O processo extraordinário de viabilização de empresas (PEVE) entrado em vigor em novembro de 2020 vai continuar a vigorar após 31 de dezembro de 2021, como forma de retardar os efeitos que o fim das medidas de apoio a empresas e particulares terá com o fim das medidas extraordinárias COVID, por exemplo, as várias moratórias.

O diploma que prorroga o PEVE, aprovado em outubro em Conselho de Ministros, foi hoje publicado, permitindo a vigência por mais um ano e meio. Entra em vigor a 1 de janeiro próximo.

O Governo entende que a medida se justifica para prevenir o aumento inevitável de recurso aos tribunais que se seguirá à cessação de medidas de apoio no contexto da pandemia. A manutenção das medidas de apoio às empresas, aos trabalhadores e aos consumidores tem travado o aumento exponencial da procura do serviço de justiça económica. Espera-se um aumento relevante das entradas processuais na jurisdição do comércio, em processos de insolvência e de recuperação dos devedores.

Assim, de 1 de janeiro de 2022 até 30 de junho de 2023 o PEVE vai manter-se.

Para além do prazo, mais nada no regime foi alterado.

Pedido de PEVE

O PEVE inicia-se com a apresentação de requerimento pela empresa, no tribunal competente para declarar a sua insolvência, acompanhado de vários elementos; a empresa pode ainda requerer a apensação do PEVE intentado por sociedades comerciais com as quais se encontre em relação de domínio ou de grupo, quando este também tenha sido instaurado ao abrigo deste regime e se encontre igualmente na fase liminar.
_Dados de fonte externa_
-- ==== Sys2Proof/Proofs/Scope.lean ====
section
/-! The construction of a core (00_scope.md R4, R6): which parameters it refuses, and the core it builds from the
others. -/

namespace Sys2Proof.Machine

/-- The invariants hold at power-on of a core with legal parameters (10_state.md R31, R32). -/
theorem State.init_wf {c : Config} (h : c.valid) : (State.init c).wf := by
  have ⟨hn, _, _, hsp⟩ := h
  exact ⟨h, Memory.wf_nil c, hn, hsp, by simp, by simp, by simp, by simp⟩

/-- A core just built has empty channels, so POWER_ON finds nothing to change (70_reset_and_hazards.md R180). -/
@[simp] theorem powerOn_init (c : Config) : powerOn (State.init c) = State.init c := rfl

/-- The check of `N`, `W` and `WMAX` comes first, and the one of `SP_INIT` has another error (log 15). -/
theorem construct_eq_invalidArchitecture_iff (c : Config) :
    construct c = .error .invalidArchitecture ↔ c.n = 0 ∨ c.w = 0 ∨ c.wmax < c.w := by
  unfold construct
  split
  · next hbad => simp [hbad]
  · next hok => split <;> simp [hok]

/-- Legal parameters pass both checks (00_scope.md R4, R6). -/
theorem construct_of_valid {c : Config} (h : c.valid) : construct c = .ok (State.init c) := by
  obtain ⟨hn, hw, hwmax, hsp⟩ := h
  have harch : ¬ (c.n = 0 ∨ c.w = 0 ∨ c.wmax < c.w) := by omega
  rw [construct, if_neg harch, if_neg (Nat.not_le.mpr hsp)]

/-- Settles O52: the refusals are those of the first check, and a legal core is built in its power-on state. -/
theorem constructionChecksTheArchitecture : Obligations.ConstructionChecksTheArchitecture := fun c =>
  ⟨construct_eq_invalidArchitecture_iff c, fun h =>
    ⟨State.init c, construct_of_valid h, State.init_cfg c, State.init_wf h, powerOn_init c⟩⟩

end Sys2Proof.Machine
end

/-! The invariants of the state (10_state.md R31): at reset, under the host's transactions and under every STEP, and the
cursors, which no committed STEP makes meet under FAULT. -/

namespace Sys2Proof.Machine

/-! ## Congruence of addresses -/

/-- Two integers name one address where they differ by a multiple of `N` (20_memory.md R41). -/
theorem addressOf_eq_iff {c : Config} (h : 1 ≤ c.n) (x y : Int) :
    addressOf c x = addressOf c y ↔ (c.n : Int) ∣ x - y := by
  rw [← Int.natCast_inj, addressOf_cast h, addressOf_cast h, Int.emod_eq_emod_iff_emod_sub_eq_zero,
    Int.dvd_iff_emod_eq_zero]

/-- Wrapping before a displacement is lost in the wrapping after it. -/
theorem addressOf_addressOf_add {c : Config} (h : 1 ≤ c.n) (x d : Int) :
    addressOf c ((addressOf c x : Int) + d) = addressOf c (x + d) := by
  rw [addressOf_cast h]
  simp [addressOf]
O PEVE pode relacionar-se como processos de insolvência, processo especial de revitalização (PER) e processo especial para acordo de pagamento (PEAP) e com o Regime Extrajudicial de Recuperação de Empresas (RERE).

O PEVE pode ser utilizado por empresas:

  • COM ativo superior ao passivo a 31 de dezembro de 2019 que:
    - não tenha pendente Processo Especial de Revitalização (PER) ou processo especial para acordo de pagamento (PEAP) à data da apresentação do requerimento;
    - reúna as condições necessárias para a sua viabilização; e
    - demonstre ter, naquela data, ativo superior ao passivo de acordo através das normas contabilísticas aplicáveis conjugadas com a avaliação da situação de insolvência prevista no CIRE.
  • SEM ativo superior ao passivo a 31 de dezembro de 2019:
    - Micro ou pequena empresa, desde que:
    - não tenha pendente processo de insolvência, PER ou PEAP à data da apresentação do requerimento;
    - tenha recebido um auxílio de emergência no âmbito do quadro temporário relativo a medidas de auxílio estatal em apoio da economia no atual contexto da COVID-19 e o mesmo não tenha sido reembolsado; ou
    - esteja abrangida por um plano de reestruturação no quadro das medidas de auxílio estatal.

    - Empresa, desde que:
    - tenha conseguido regularizar a sua situação com recurso à disposição transitória prevista no Regime Extrajudicial de Recuperação de Empresas (RERE); e
    - tenha procedido ao depósito tempestivo do acordo de reestruturação.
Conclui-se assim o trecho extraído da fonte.